6-6   * or blank. If blank, the edit is fatal. If an *, it is not.
7-7   Edit class (A-Z) Used to group edits for reporting purposes 8-8   Unused
9-71 Edit description

The whole idea here is that while processing is ongoing we set edits without regard to their hierarchy or whether they will actually be a fatal edit. These can change as the job proceeds. We also set edits without regard to any previous edit so they're completely independent. So if the output is not as expected (or needed) we could easily do "what if" scenarios.

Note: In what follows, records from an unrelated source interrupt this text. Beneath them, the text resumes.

/-! ### Decoding: every instruction's word, written from 30_encoding.md R123 to R130 -/

theorem test_decode_i2cNop : decode .i2cCmd 0b00000000000000000000000000000000#32 = .ok .i2cNop := by decide
theorem test_decode_i2cStart : decode .i2cCmd 0b00000000000000000000000000000001#32 = .ok .i2cStart := by decide
theorem test_decode_i2cAddrw :
    decode .i2cCmd 0b00000000000000000011110000000010#32 = .ok (.i2cAddrw 0x3C#7) ∧
      decode .i2cCmd 0x00000002#32 = .ok (.i2cAddrw 0#7) ∧ decode .i2cCmd 0x00007F02#32 = .ok (.i2cAddrw 127#7) := by
  decide
theorem test_decode_i2cWrite :
    decode .i2cCmd 0b00000000000000001000000000000011#32 = .ok (.i2cWrite 0x80#8) ∧
      decode .i2cCmd 0x00004003#32 = .ok (.i2cWrite 0x40#8) := by decide
theorem test_decode_i2cStop : decode .i2cCmd 0b00000000000000000000000000000100#32 = .ok .i2cStop := by decide
theorem test_decode_flNop : decode .flCmd 0b00000000000000000000000000000000#32 = .ok .flNop := by decide
theorem test_decode_flErasePage : decode .flCmd 0b00000000000000000000000000000001#32 = .ok .flErasePage := by decide
theorem test_decode_flProgramWord :
    decode .flCmd 0b00000000000000000000000000000010#32 = .ok .flProgramWord := by decide
theorem test_decode_flLock : decode .flCmd 0b00000000000000000000000000000011#32 = .ok .flLock := by decide
theorem test_decode_flKey :
    decode .flKey 0b01011110111011010001001000110100#32 = .ok (.flKey 0x5EED1234#32) := by decide

/-- Reserved values are refused by name (30_encoding.md R126, R132). -/
theorem test_decode_reserved_i2c :
    decode .i2cCmd 0x00000101#32 = .error (.i2cCmd 0x00000101#32) ∧
    decode .i2cCmd 0x00000013#32 = .error (.i2cCmd 0x00000013#32) ∧
    decode .i2cCmd 0x00010003#32 = .error (.i2cCmd 0x00010003#32) ∧
    decode .i2cCmd 0x0000000F#32 = .error (.i2cCmd 0x0000000F#32) ∧
    decode .i2cCmd 0x00008002#32 = .error (.i2cCmd 0x00008002#32) := by decide
theorem test_decode_reserved_fl :
    decode .flCmd 0x00000004#32 = .error (.flCmd 0x00000004#32) ∧
    decode .flCmd 0x00000011#32 = .error (.flCmd 0x00000011#32) := by decide

/-- The host's numbering: a bare word, and a word with its register's offset above it (log 12). -/
theorem test_decodeTableWord :
    decodeTableWord 32 0x00003C02 = some (.i2cAddrw 0x3C#7) ∧
    decodeTableWord 32 0x5EED1234 = some (.flKey 0x5EED1234#32) ∧
    decodeTableWord 40 0x2400000001 = some .flErasePage ∧ decodeTableWord 40 0x0C00000001 = some .i2cStart ∧
    decodeTableWord 40 0x2400000004 = none := by decide

/-! ### The I2CM commands (95_test_vectors.md 2.3) -/

theorem test_i2cNop : statAfterCommand (bus .ready .noPhase) 0x00000000#32 = some 0x0500005E#32 := by decide
theorem test_i2cStart_idle : statAfterCommand (bus .idle .noPhase) 0x00000001#32 = some 0x02000004#32 := by decide
theorem test_i2cStart_stopping : statAfterCommand (bus .stopping .p1) 0x00000001#32 = some 0x07000086#32 := by decide
theorem test_i2cAddrw :
    (after (exec (.i2cAddrw 0x3C#7) (bus .started .noPhase))).map (fun t => (t.i2c.txbyte, t.i2c.shreg, t.i2c.bitcnt, t.i2c.ph)) =
      some (0x78#8, 0x78#8, 8, .b0) := by decide
theorem test_i2cAddrw_idle : statAfterCommand (bus .idle .noPhase) 0x00003C02#32 = some 0x01003400#32 := by decide
theorem test_i2cWrite : statAfterCommand (bus .ready .noPhase) 0x0000AF03#32 = some 0x06000046#32 := by decide
theorem test_i2cWrite_started : statAfterCommand (bus .started .noPhase) 0x00008003#32 = some 0x03003407#32 := by decide
theorem test_i2cStop_ready : statAfterCommand (bus .ready .noPhase) 0x00000004#32 = some 0x07000006#32 := by decide
theorem test_i2cStop_idle : statAfterCommand (bus .idle .noPhase) 0x00000004#32 = some 0x01003400#32 := by decide
theorem test_i2c_off :
    statAfterCommand powered 0x00000001#32 = some 0x00002400#32 ∧
      statAfterCommand powered 0x00000005#32 = some 0x00001400#32 := by decide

Processing on Disk - Update in Place

This system was implemented for magnetic tape, first with 9-track tapes and later with the much more reliable cartridge tapes. Disk would have been definitely preferred, but tape was necessary because the number of input records regularly exceeded 10 million. However, from day one I dreamed that one day I would have enough disk storage so I'd essentially have all the gross input records in one physical file. I would then do the process in what is called an "update in place." Physically, you read the record, process it, and write it back onto the disk in that same position.

Update in place flowchart

Of course, this technique was not without risk. It was relatively easy to accidently overwrite the data. So every 3rd or 4th step the disk file was offloaded onto tape for temporary archiving. But the standard update program shell had other built in safeguards. Key sections of the input record (parts that are never updated during the process) are saved and before the record is written these areas are checked to be sure they are unchanged. If they are, the job is immediately cancelled. I should mention this offered the chance to speed up the process by doing some overlap. In typical tape sequential processing, you couldn't start the the next step until the previous one completed. But in this disk process you could do exactly that. This was also not without an important risk. The step executing behind better not catch up to the one ahead! So where were we in the process? We would display checkpoints on the operator console, generally when a million records were processed.

After I left Computer Graphics I would learn that the update in place methodology was abandoned because of the fear of accidently destroying the database. So they did strictly tape processing.